From a different point of view, every drop in the stock market should be celebrated,because you can buy at a discount!
Also, if you might need the money for some bills, take a look at your budget,because I offer quite a lot of info regarding this topic here on financial-minimalist.com and only after that you should start to invest.
3-Have a EMERGENCY FUND -3 to 6 months of backup money in case of problems.
You need security-and this fund will allow you just that,
You need them to make you money- That is why you should find a good savings account that will offer a good interest rate.
And you need 3 to 6 months of your average income so that you are prepared not to disrupt your investments because of a job change /divorce/whatever…
This will also allow you to invest in a manner that is not emotional.
4-Get rid of DEBT
Now,while the going is good, you need to get rid of the debt that is taking over your financial life.
- Credit card debt
- Short term mortgages
- Student loans
- Personal loans and so on…
If you pay the high-interest rate now,while the going is good, you are simply reducing your expenses,that allows you to have more cash for your emergency fund and for investments as well.
5-As the title says-How to invest in 2020, regardless of the market
A-Max out your retirement accounts-
Start with the ROTH IRA
This is a retirement account that allows you ,post tax, to invest annually, up to 6.000 dollars a year and any profit generated by this account is going to be TAX FREE after the age of 59.5 years.That means that if you end up with thousands or hundreds of thousands of dollars ,if you take the money after the age of 59.5 , you will not pay a dime in taxes.

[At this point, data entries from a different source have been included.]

-- ==== Sys2Proof/Tests/Slice0.lean ====
section
/-! SUPPORT. Tests of the model. Expected results are those of spec/95_test_vectors.md (named by its ids) and of the rules'
own examples. Witnesses show, for every statement with hypotheses, a state and operands that meet them. -/

namespace Sys2Proof.Tests

open Sys2Proof Sys2Proof.Machine

/-- A state with this Ready Flag, index, counter and buffer, otherwise as after reset. -/
def mk (ready : Bool) (idx : ChanIndex) (cnt : Nat) (buf : Vector Half 9) : State :=
  { State.reset with ready := ready, idx := idx, cnt := BitVec.ofNat 16 cnt, buf := buf }

/-- Eight equal channels and a gap. -/
def frame (v g : Half) : Vector Half 9 := #v[v, v, v, v, v, v, v, v, g]

/-- The outcome is a next state with this property. -/
def nextHas (o : Host.Outcome State Fault Refusal) (p : State → Bool) : Bool :=
  match o with
  | .next t => p t
  | .fault _ => false
  | .refused _ => false

/-- The outcome is exactly this next state. -/
def nextIs (o : Host.Outcome State Fault Refusal) (t : State) : Bool := nextHas o fun u => u == t

/-- A clock cycle's ports with nothing asserted. -/
def quiet : PortIn := ⟨false, false, false, false, false, 0#4, 0#16⟩

/-! ### Ill-formed operations are refused by the well-formedness check -/

theorem smoke_rdRsvdCf_low_address : (Instr.rdRsvdCf 0xB#4).wf = false := by decide
theorem smoke_wrRoCh_high_address : (Instr.wrRoCh 0x8#4 0#16).wf = false := by decide
theorem smoke_wrRoGs_other_address : (Instr.wrRoGs 0xA#4 0#16).wf = false ∧ (Instr.wrRoGs 0x7#4 0#16).wf = false := by decide
theorem smoke_release_bit0_clear : (Instr.release 0xFFFE#16).wf = false := by decide
theorem smoke_wrCtrlNop_bit0_set : (Instr.wrCtrlNop 1#16).wf = false := by decide
theorem smoke_wrRsvdCf_low_address : (Instr.wrRsvdCf 0xB#4 0#16).wf = false := by decide

/-! ### Decoding: a word of every operation (R59, 95_test_vectors.md 2.4 and 2.3) -/

theorem test_decode_tick : decode 0x000000#24 = .op .tick := by decide
theorem test_decode_edge : decode 0b000100000000000000000000#24 = .op .edge := by decide
theorem test_decode_edgeE : decode 0b001000000000101110111000#24 = .op (.edgeE 3000#16) := by decide
theorem test_decode_reset : decode 0b001100000000000000000000#24 = .op .reset := by decide
theorem test_decode_rdCh : decode 0b010000100000000000000000#24 = .op (.rdCh 2) := by decide
theorem test_decode_rdGap : decode 0b010010000000000000000000#24 = .op .rdGap := by decide
theorem test_decode_rdStatus : decode 0b010010010000000000000000#24 = .op .rdStatus := by decide
theorem test_decode_rdCtrl : decode 0b010010100000000000000000#24 = .op .rdCtrl := by decide
theorem test_decode_rdRsvdB : decode 0b010010110000000000000000#24 = .op .rdRsvdB := by decide
theorem test_decode_rdRsvdCf : decode 0b010011100000000000000000#24 = .op (.rdRsvdCf 0xE#4) := by decide
theorem test_decode_wrRoCh : decode 0b100000000000000000000111#24 = .op (.wrRoCh 0x0#4 7#16) := by decide
theorem test_decode_wrRoGs : decode 0b100010001111111111111111#24 = .op (.wrRoGs 0x8#4 0xFFFF#16) := by decide
theorem test_decode_release : decode 0b100010101111111111111111#24 = .op (.release 0xFFFF#16) := by decide
theorem test_decode_wrCtrlNop : decode 0b100010100000000000000010#24 = .op (.wrCtrlNop 2#16) := by decide
theorem test_decode_wrRsvdB : decode 0b100010111111111111111111#24 = .op (.wrRsvdB 0xFFFF#16) := by decide
theorem test_decode_wrRsvdCf : decode 0b100011000000000000000001#24 = .op (.wrRsvdCf 0xC#4 1#16) := by decide

/-- 95_test_vectors.md 2.4, the refused words. -/
theorem test_decode_refused :
    decode 0x000001#24 = .refused .evtOperand ∧ decode 0x010000#24 = .refused .evtMbz ∧
    decode 0x2FFFFF#24 = .refused .evtMbz ∧ decode 0x210000#24 = .refused .evtMbz ∧
    decode 0x410001#24 = .refused .rdMbz ∧ decode 0x900000#24 = .refused .wrMbz ∧
    decode 0xC00000#24 = .refused .reservedClass := by decide

theorem test_decodeTableWord :
    decodeTableWord 24 0x8A0001 = some (.release 1#16) ∧ decodeTableWord 24 0xC00000 = none ∧
    decodeTableWord 24 0x1000000 = none := by decide

/-! ### Edge Timer (T2, T3, T9 to T14) -/

theorem test_T2_tick : nextHas (exec .tick (mk false .unsync 4999 (frame 0 0))) (fun t => t.cnt == 5000#16) = true := by decide
theorem test_T3_tick_wraps : nextHas (exec .tick (mk true (.inFrame 0) 0xFFFF (frame 0 0)))
    (fun t => t.cnt == 0#16 && t.ready && t.idx == .inFrame 0) = true := by decide
theorem test_T9_T10_threshold_in_ticks :
    nextHas (exec .edge (mk false (.inFrame 0) 5001 (frame 0 0))) (fun t => t.buf[0] == 2500#16 && !t.ready) = true ∧
    nextHas (exec .edge (mk false (.inFrame 0) 5002 (frame 0 0))) (fun t => t.buf[8] == 2501#16 && t.ready) = true := by decide
theorem test_T8_T11_floor : usOfTicks 3001#16 = 1500#16 ∧ usOfTicks 1#16 = 0#16 ∧ usOfTicks 0xFFFF#16 = 32767#16 := by decide
theorem test_T13_dropped_edge_restarts_timer : nextIs (exec .edge (mk true (.inFrame 0) 3000 (frame 1500 3000)))
    (mk true (.inFrame 0) 0 (frame 1500 3000)) = true := by decide
theorem test_T14_edgeE_leaves_counter : nextHas (exec (.edgeE 3000#16) (mk false .unsync 40 (frame 0 0)))
    (fun t => t.cnt == 40#16 && t.idx == .inFrame 0) = true := by decide

/-! ### Frame Decoder (FD vectors) -/

theorem test_FD2_drop : nextIs (exec (.edgeE 9000#16) (mk true (.inFrame 0) 0 (frame 1500 3000)))
    (mk true (.inFrame 0) 0 (frame 1500 3000)) = true := by decide
theorem test_FD3_sync_acquire : nextIs (exec (.edgeE 2501#16) (mk false .unsync 0 (frame 0 0)))
    (mk false (.inFrame 0) 0 (frame 0 0)) = true := by decide
theorem test_FD5_wait_sync : nextIs (exec (.edgeE 2500#16) (mk false .unsync 0 (frame 0 0)))
    (mk false .unsync 0 (frame 0 0)) = true := by decide
theorem test_FD8_channel : nextIs (exec (.edgeE 1999#16) (mk false (.inFrame 7) 0 #v[1, 2, 3, 4, 5, 6, 7, 11, 9]))
    (mk false (.inFrame 8) 0 #v[1, 2, 3, 4, 5, 6, 7, 1999, 9]) = true := by decide
theorem test_FD9_overflow_channel : nextIs (exec (.edgeE 1000#16) (mk false (.inFrame 8) 0 (frame 1500 0)))
    (mk false (.inFrame 8) 0 (frame 1500 0)) = true := by decide
theorem test_FD10_frame_end : nextIs (exec (.edgeE 3000#16) (mk false (.inFrame 8) 0 (frame 1500 0)))
    (mk true (.inFrame 0) 0 (frame 1500 3000)) = true := by decide
theorem test_FD11_short_frame : nextIs (exec (.edgeE 2501#16) (mk false (.inFrame 3) 0 #v[1, 2, 3, 4, 5, 6, 7, 8, 9]))
    (mk true (.inFrame 0) 0 #v[1, 2, 3, 4, 5, 6, 7, 8, 2501]) = true := by decide
theorem test_FD13_edge : nextIs (exec .edge (mk false (.inFrame 2) 2400 (frame 0 0)))
    (mk false (.inFrame 3) 0 #v[0, 0, 1200, 0, 0, 0, 0, 0, 0]) = true := by decide
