-- ==== Sys2Proof/Machine/Ops.lean ====
section
/-! DEFINITION. The shared operations: index arithmetic (10_state.md R18, R19), the transfer primitives
(41_fifo_transfer.md R91, R92), the synchroniser steps (20_memory.md R49, R50), construction, responses and errors
(60_exceptions.md R136, R137), the acceptance of a command, and reset (70_reset_and_hazards.md R156). -/

namespace Sys2Proof.Machine

/-- What a meaning answers. -/
abbrev Result := Host.Outcome State Fault Refusal

/-! ## Index arithmetic -/

/-- `ext(p) = lap × C + idx` (R18). -/
def Idx.ext (p : Idx) (c : Nat) : Nat := p.lap.toNat * c + p.idx.toNat

/-- `adv(p, k, C)` (R18). -/
def Idx.adv (p : Idx) (k c : Nat) : Idx :=
  if p.idx.toNat + k ≥ c then ⟨!p.lap, BitVec.ofNat 24 (p.idx.toNat + k - c)⟩
  else ⟨p.lap, BitVec.ofNat 24 (p.idx.toNat + k)⟩

/-- `occ(t, h, C) = (ext(t) − ext(h)) mod 2C` (R19). -/
def occ (t h : Idx) (c : Nat) : Nat := (((t.ext c : Int) - (h.ext c : Int)) % (2 * (c : Int))).toNat

/-! ## What an instance holds, as each side sees it -/

/-- The actual occupancy (R19, R20). -/
def Fifo.level (x : Fifo) : Nat := occ x.tail x.head x.cap.toNat

/-- Occupancy as the producer side sees it (R97 on PRD). -/
def Fifo.prdLevel (x : Fifo) : Nat := occ x.tail x.hview x.cap.toNat

/-- Occupancy as the consumer side sees it: `avail` of R92 (R97 on CON). -/
def Fifo.conLevel (x : Fifo) : Nat := occ x.tview x.head x.cap.toNat

/-- Free space as the producer side sees it: `free` of R91 (R96 on PRD). -/
def Fifo.prdFree (x : Fifo) : Nat := x.cap.toNat - x.prdLevel

/-- Free space as the consumer side sees it (R96 on CON). -/
def Fifo.conFree (x : Fifo) : Nat := x.cap.toNat - x.conLevel

/-! ## The transfer primitives -/

/-- The transfer of `k` samples of a push: the storage writes, then the new TAIL, then its publication (R48, R91).
Nothing for k = 0. -/
def Fifo.pushMove (x : Fifo) (d : List Word) (k : Nat) : Fifo :=
  if k = 0 then x
  else
    { x with
      store := x.store.writeRing x.cap.toNat x.tail.idx.toNat (d.take k)
      tail := x.tail.adv k x.cap.toNat
      qt := x.qt ++ [x.tail.adv k x.cap.toNat] }

/-- The transfer of `k` samples of a pop: the new HEAD and its publication (R48, R92). Nothing for k = 0. -/
def Fifo.popMove (x : Fifo) (k : Nat) : Fifo :=
  if k = 0 then x
  else
    { x with
      head := x.head.adv k x.cap.toNat
      qh := x.qh ++ [x.head.adv k x.cap.toNat] }

/-- The `k` words from HEAD onward (R92). -/
def Fifo.peek (x : Fifo) (k : Nat) : List Word := x.store.readRing x.cap.toNat x.head.idx.toNat k

/-- `push_core(X, d, n, blk)` (R91): none is HOLD; otherwise the count and the instance after. -/
def Fifo.pushCore (x : Fifo) (d : List Word) (n : Nat) (blk : Bool) : Option (Nat × Fifo) :=
  if n = 0 then some (0, x)
  else if blk = true ∧ n > x.cap.toNat then some (0, x)
  else if blk = true ∧ x.prdFree < n then none
  else if blk = true then some (n, x.pushMove d n)
  else some (min n x.prdFree, x.pushMove d (min n x.prdFree))

/-- `pop_core(X, n, blk)` (R92): none is HOLD; otherwise the count, the words popped and the instance after. -/
def Fifo.popCore (x : Fifo) (n : Nat) (blk : Bool) : Option (Nat × List Word × Fifo) :=
  if n = 0 then some (0, [], x)
  else if blk = true ∧ n > x.cap.toNat then some (0, [], x)
  else if blk = true ∧ x.conLevel < n then none
  else if blk = true then some (n, x.peek n, x.popMove n)
  else some (min n x.conLevel, x.peek (min n x.conLevel), x.popMove (min n x.conLevel))

/-! ## Synchronisers and construction -/

/-- SYNC_H with draw `j` (R49). The step is enabled for 1 ≤ j ≤ len(QH); otherwise nothing happens (log 4). -/
def Fifo.syncH (x : Fifo) (j : Nat) : Fifo :=
  if j = 0 then x
  else
    match x.qh[j - 1]? with
    | some v => { x with hview := v, qh := x.qh.drop j }
    | none => x

/-- SYNC_T with draw `j` (R50). The step is enabled for 1 ≤ j ≤ len(QT); otherwise nothing happens (log 4). -/
def Fifo.syncT (x : Fifo) (j : Nat) : Fifo :=
  if j = 0 then x
  else
    match x.qt[j - 1]? with
    | some v => { x with tview := v, qt := x.qt.drop j }
    | none => x

/-- Construction with capacity `c` (R81, R107): the indices, views and channels start afresh; storage is not cleared. -/
def Fifo.construct (x : Fifo) (c : Count) : Fifo :=
  { x with
    cap := c, head := .zero, tail := .zero, hview := .zero, tview := .zero, qh := [], qt := [], constructed := true }

/-! ## Updates of the whole state -/

/-- Replace standalone instance `x`. -/
def State.setUnit (s : State) (x : Nat) (u : Standalone) : State := { s with fifos := s.fifos.set x u }

/-- Replace the bridge. -/
def State.setBridge (s : State) (b : Bridge) : State := { s with bridge := b }

/-- The turns to come. -/
def State.setSchedule (s : State) (ts : List Turn) : State := { s with schedule := ts }

/-- Latch the request being accepted. -/
def State.latch (s : State) (r : Request) : State := { s with req := r }

/-- Give a response on port `p` (R65). -/
def State.answer (s : State) (p : Port) (r : Response) : State := { s with replies := ⟨p, r⟩ :: s.replies }

/-- Answer the request being accepted. -/
def State.respond (s : State) (r : Response) : State := s.answer s.req.port r

/-- ERR(e) to the request being accepted: the response and nothing else (R137). Every error of R136 is given by this
operation, by `State.respond` with the silent output of R121, or on the release of R126. -/
def State.fail (s : State) (e : ErrCode) : State := s.respond (.error e)

/-- One step on an instance, by name. An instance the block does not have takes no step. -/
def State.mapFifo (s : State) (f : FifoName) (g : Fifo → Fifo) : State :=
  match f with
  | .unit x =>
    match s.fifos[x]? with
    | some u => s.setUnit x { u with fifo := g u.fifo }
    | none => s
  | .input => s.setBridge { s.bridge with inF := g s.bridge.inF }
  | .output => s.setBridge { s.bridge with outF := g s.bridge.outF }

/-- The reset step (R156): every field at its reset value, no response to any held command. The turns to come are `ts`;
the responses already given stay given (log 9), and the unspecified contents are drawn afresh (log 5). -/
def State.resetBlock (s : State) (ts : List Turn) : State :=
  { State.resetOf s.params (s.epoch + 1) with schedule := ts, replies := s.replies }

/-! ## Taking up a command -/

/-- Take up the latched request as command `i`: on a port R68 does not list, ERR(E_ILLEGAL) (R70); with a data phase of
another length than R66 gives, refused (R169); otherwise `run`. -/
def accepting (i : Instr) (s : State) (run : Result) : Result :=
  if i.acceptedOn s.req.port.kind then
    if i.dataFits s.bridge.nin s.bridge.nout s.req.data then run else .refused .malformedData
  else .next (s.fail .illegal)

/-- Run a command on the standalone instance of the request's port. -/
def onUnit (s : State) (run : Nat → Standalone → Result) : Result :=
  match s.req.port.unitNo with
  | none => .next (s.fail .illegal)
  | some x =>
    match s.fifos[x]? with
    | none => .refused .noSuchUnit
    | some u => run x u

/-- A transfer on an instance: its slots 0 .. C − 1 exist only if C ≤ DEPTH_MAX (R41, R42; log 10). -/
def inStorage (s : State) (x : Fifo) (run : Result) : Result :=
  if x.cap.toNat ≤ s.params.depthMax.toNat then run else .fault .slotOutsideStorage

/-- A phase of a callback that uses `words` positions of the scratch buffer (R33; log 10). -/
def inScratch (s : State) (words : Nat) (run : Result) : Result :=
  if words ≤ s.params.scratchSize then run else .fault .scratchOverrun

end Sys2Proof.Machine
end

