-- ==== Sys2Proof/Certificates/Slice0/Obligations.lean ====
section
/-! DEFINITION. The statements about the model, one `def Obligations.<Name> : Prop` each, after the words in which they
are written. -/

open Sys2Proof Sys2Proof.Machine

namespace Sys2Proof.Stated

/-! ## The words the statements are written in -/

/-- The latched request is command `i`, on a port R68 lists for it, with a data phase of the length R66 gives. -/
abbrev Issued (i : Instr) (s : State) : Prop :=
  ({ port := s.req.port.kind, instr := i, data := s.req.data } : Command).WellFormed s.bridge.nin s.bridge.nout

/-- As `Issued`, on a port of standalone instance `x`, which is `u`. -/
abbrev IssuedOn (i : Instr) (s : State) (x : Nat) (u : Standalone) : Prop :=
  Issued i s ∧ s.req.port.unitNo = some x ∧ s.fifos[x]? = some u

/-- OK(v) with no data. -/
abbrev ok (v : Word) : Response := { err := false, value := v, data := .words [] }

/-- ERR with this code and no data. -/
abbrev err (code : Word) : Response := { err := true, value := code, data := .words [] }

/-- The step gave exactly one response, on the port of the request. -/
abbrev Answered (s t : State) (r : Response) : Prop := t.replies = ⟨s.req.port, r⟩ :: s.replies

/-- The step changed nothing but the responses given. -/
abbrev OnlyReplies (s t : State) : Prop := { t with replies := s.replies } = s

/-- The step changed nothing but standalone instance `x` and the responses given. -/
abbrev OnlyUnit (s t : State) (x : Nat) : Prop :=
  t.params = s.params ∧ t.bridge = s.bridge ∧ t.schedule = s.schedule ∧ t.req = s.req ∧ t.epoch = s.epoch ∧
    t.fifos.length = s.fifos.length ∧ ∀ y, y ≠ x → t.fifos[y]? = s.fifos[y]?

/-- The step changed nothing but the bridge and the responses given. -/
abbrev OnlyBridge (s t : State) : Prop :=
  t.params = s.params ∧ t.fifos = s.fifos ∧ t.schedule = s.schedule ∧ t.req = s.req ∧ t.epoch = s.epoch

/-- The next turn is this event of an agent, without reset. -/
abbrev NextEvent (s : State) (e : Event) (ts : List Turn) : Prop :=
  s.schedule = { rst := false, ev := some e } :: ts

/-- What a push of the first `k` words of `d` does to an instance, and that it does nothing else (R48, R91): for k = 0
nothing; else TAIL advances and is published once, the slots from TAIL onward hold the words, and every other slot reads
as before. -/
def PushEffect (x y : Fifo) (d : List Word) (k : Nat) : Prop :=
  y.constructed = x.constructed ∧ y.cap = x.cap ∧ y.head = x.head ∧ y.hview = x.hview ∧ y.tview = x.tview ∧
    y.qh = x.qh ∧
    (k = 0 → y.tail = x.tail ∧ y.qt = x.qt) ∧
    (0 < k → y.tail = x.tail.adv k x.cap.toNat ∧ y.qt = x.qt ++ [x.tail.adv k x.cap.toNat]) ∧
    (∀ i < k, d[i]? = some (y.store.read ((x.tail.idx.toNat + i) % x.cap.toNat))) ∧
    (∀ j, (∀ i < k, (x.tail.idx.toNat + i) % x.cap.toNat ≠ j) → y.store.read j = x.store.read j)

/-- What a pop of `k` words returning `out` does to an instance, and that it does nothing else (R48, R92). -/
def PopEffect (x y : Fifo) (k : Nat) (out : List Word) : Prop :=
  y.constructed = x.constructed ∧ y.cap = x.cap ∧ y.tail = x.tail ∧ y.hview = x.hview ∧ y.tview = x.tview ∧
    y.qt = x.qt ∧ (∀ j, y.store.read j = x.store.read j) ∧
    (k = 0 → y.head = x.head ∧ y.qh = x.qh) ∧
    (0 < k → y.head = x.head.adv k x.cap.toNat ∧ y.qh = x.qh ++ [x.head.adv k x.cap.toNat]) ∧
    out.length = k ∧ ∀ i < k, out[i]? = some (x.store.read ((x.head.idx.toNat + i) % x.cap.toNat))

/-- Free slots as the producer side sees them, C − occ(TAIL, HVIEW, C) (R91). -/
abbrev freeSeen (x : Fifo) : Nat := x.cap.toNat - occ x.tail x.hview x.cap.toNat

/-- Samples as the consumer side sees them, occ(TVIEW, HEAD, C) (R92). -/
abbrev availSeen (x : Fifo) : Nat := occ x.tview x.head x.cap.toNat

/-- Planar buffers of `chans` channels and `frames` frames. -/
abbrev Planar (bufs : List (List Word)) (chans frames : Nat) : Prop :=
  bufs.length = chans ∧ ∀ b ∈ bufs, b.length = frames

/-- `d` is the frame-major stream of planar buffers: word f × chans + c is word f of channel c (R12, R121). -/
def FrameMajor (d : List Word) (bufs : List (List Word)) (chans frames : Nat) : Prop :=
  d.length = frames * chans ∧ ∀ f < frames, ∀ c < chans, d[f * chans + c]? = (bufs[c]?).bind (fun b => b[f]?)

/-- The machine's run of a number of steps. -/
abbrev runSteps (n : Nat) (s : State) : Host.Outcome State Fault Refusal := Sys2Proof.core.run n s

/-- A turn in which a port's agent issues command `i` with data `d`. -/
abbrev issues (p : Port) (i : Instr) (d : DataPhase) : Turn :=
  { rst := false, ev := some (.issue { port := p, word := encode i, data := d, host := .absent }) }

/-- A turn of another agent. -/
abbrev turnOf (e : Event) : Turn := { rst := false, ev := some e }

end Sys2Proof.Stated

open Sys2Proof.Stated

/-! ## Encoding -/

/-- Words written out from 30_encoding.md R64, R67 and R68 decode to the commands they stand for. -/
def Obligations.SampleWordsDecode : Prop :=
  decode .cfg 0x0100000A = .ok (.fifoInit 10) ∧ decode .cfg 0x02000002 = .ok (.fifoSetMode false true) ∧
    decode .con 0x0CFFFFFF = .ok (.fifoPop 16777215) ∧ decode .ctl 0x20FFF001 = .ok (.brConfigure 4095 1) ∧
    decode .wrk 0x2500000D = .ok (.brGetReg 13) ∧ decode .aud 0x30000100 = .ok (.brAudioReady 256)

/-- Decoding the word of a command on a port that accepts it gives the command back, for every operand value. -/
def Obligations.DecodeOfEncodedCommand : Prop :=
  ∀ (i : Instr) (p : PortKind), i.acceptedOn p = true → decode p (encode i) = .ok i

/-- A word that decodes on a port is the one word of its command, and the port is one R68 lists for it. -/
def Obligations.EncodeOfDecodedWord : Prop :=
  ∀ (p : PortKind) (w : Word) (i : Instr), decode p w = .ok i → encode i = w ∧ i.acceptedOn p = true

/-- R71: every reserved opcode, and every word with a reserved operand bit set, is illegal on every port. -/
def Obligations.ReservedWordsAreIllegal : Prop :=
  ∀ (p : PortKind) (w : Word),
    ((w.toNat / 2 ^ 24 ∉ [0x01, 0x02, 0x03, 0x04, 0x05, 0x08, 0x09, 0x0A, 0x0C, 0x20, 0x21, 0x22, 0x23, 0x24, 0x25,
        0x28, 0x29, 0x30, 0x31]) ∨
      (w.toNat / 2 ^ 24 ∈ [0x02, 0x23] ∧ w.toNat % 2 ^ 24 / 2 ^ 2 ≠ 0) ∨
      (w.toNat / 2 ^ 24 ∈ [0x05, 0x09, 0x0A, 0x21, 0x22, 0x31] ∧ w.toNat % 2 ^ 24 ≠ 0) ∨
      (w.toNat / 2 ^ 24 ∈ [0x04, 0x25] ∧ w.toNat % 2 ^ 24 / 2 ^ 8 ≠ 0)) →
    ∃ e, decode p w = .error e

/-! ## The step -/

/-- R70: an ILLEGAL command responds ERR(E_ILLEGAL) in its accepting step and changes no state, whatever data its agent
presents with it. -/
def Obligations.IllegalWordAnswered : Prop :=
  ∀ (s : State) (r : Request) (ts : List Turn) (e : DecodeError),
    NextEvent s (.issue r) ts → s.portBusy r.port = some false → decode r.port.kind r.word = .error e →
    step s = .next { s with schedule := ts, req := r, replies := ⟨r.port, err 1⟩ :: s.replies }

/-- A command issued on an IDLE port whose word decodes runs as the decoded command: the turn is taken off the schedule
and the request latched, nothing else stands between `step` and `exec`. -/
def Obligations.StepRunsDecodedCommand : Prop :=
  ∀ (s : State) (r : Request) (ts : List Turn) (i : Instr),
    NextEvent s (.issue r) ts → s.portBusy r.port = some false → decode r.port.kind r.word = .ok i →
    step s = exec i { s with schedule := ts, req := r }

/-- A step is refused only where a command is issued on a port that is not IDLE, on a port the block does not have, or
with a data phase of another length than R66 gives (logs 6, 7, 12); no command is refused otherwise. -/
def Obligations.RefusalsAreOnlyThese : Prop :=
  ∀ (s : State) (q : Refusal), step s = .refused q →
    ∃ r ts, NextEvent s (.issue r) ts ∧
      ((q = .portBusy ∧ s.portBusy r.port = some true) ∨ (q = .noSuchUnit ∧ s.portBusy r.port = none) ∨
        (q = .malformedData ∧ ∃ i, decode r.port.kind r.word = .ok i ∧
          i.dataFits s.bridge.nin s.bridge.nout r.data = false))

/-! ## Reset -/

/-- R157: the values reset leaves, for any parameters. No storage or scratch word is listed: each holds an unspecified
word, the free value of log 5. -/
def Obligations.ResetValues : Prop :=
  ∀ (p : Params) (e : Nat) (s : State), s = State.resetOf p e →
    (∀ u ∈ s.fifos, u.prd = .idle ∧ u.con = .idle ∧ u.pushBlock = false ∧ u.popBlock = false ∧ u.nap = p.napReset) ∧
    (∀ x ∈ s.bridge.inF :: s.bridge.outF :: s.fifos.map (·.fifo),
      x.constructed = false ∧ x.cap = 0 ∧ x.head = ⟨false, 0⟩ ∧ x.tail = ⟨false, 0⟩ ∧ x.hview = ⟨false, 0⟩ ∧
        x.tview = ⟨false, 0⟩ ∧ x.qh = [] ∧ x.qt = [] ∧ x.store.cells = []) ∧
    s.bridge.scr.cells = [] ∧ s.bridge.aud = .idle ∧ s.bridge.wrk = .idle ∧ s.bridge.bstate = .unconfigured ∧ s.bridge.hostSd = false ∧
    s.bridge.faultBit = false ∧ s.bridge.nin = 0 ∧ s.bridge.nout = 0 ∧ s.bridge.period = 0 ∧ s.bridge.srate = 0 ∧
    s.bridge.ovfCnt = 0 ∧ s.bridge.unfCnt = 0 ∧ s.bridge.rdBlock = true ∧ s.bridge.wrBlock = true ∧
    s.bridge.nap = p.napReset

Look to contribute to a 401k account-
This is an account where you invest you PRE-tax money and you get taxed only when you take the money out after the age of 59.5..SO you get the opportunity to save more money now, because the amount is PRE-tax.
If your employer will match the amount that you put there ,you are basically getting a x2 money for the same amount.It cannot get any simpler than this.
Regarding the investment topic ,the choice is yours ( I cannot recommend the same to people all over the world ,can I?)
But my usual recommendation is INDEX FUNDS- These funds are broad investments that track the overall market ,so …
I suggest that you buy -US stocks,International stocks and BONDS.
The latter are also important for a complete portfolio!
If you are looking to investment in a INDIVIDUAL STOCK, I must remind you that the likelihood to lose a lot of money is much higher (and the same is true if it all goes up)!
The simple idea is that you must be ok with the risk and must know in what you invest!
The other idea is that you need to look into REAL ESTATE,which is a great alternative for stocks and BONDS!
And you need to be consistent.
So,to recap, there will be a crash ,and yu need to be in the best financial position to earn as much as possible.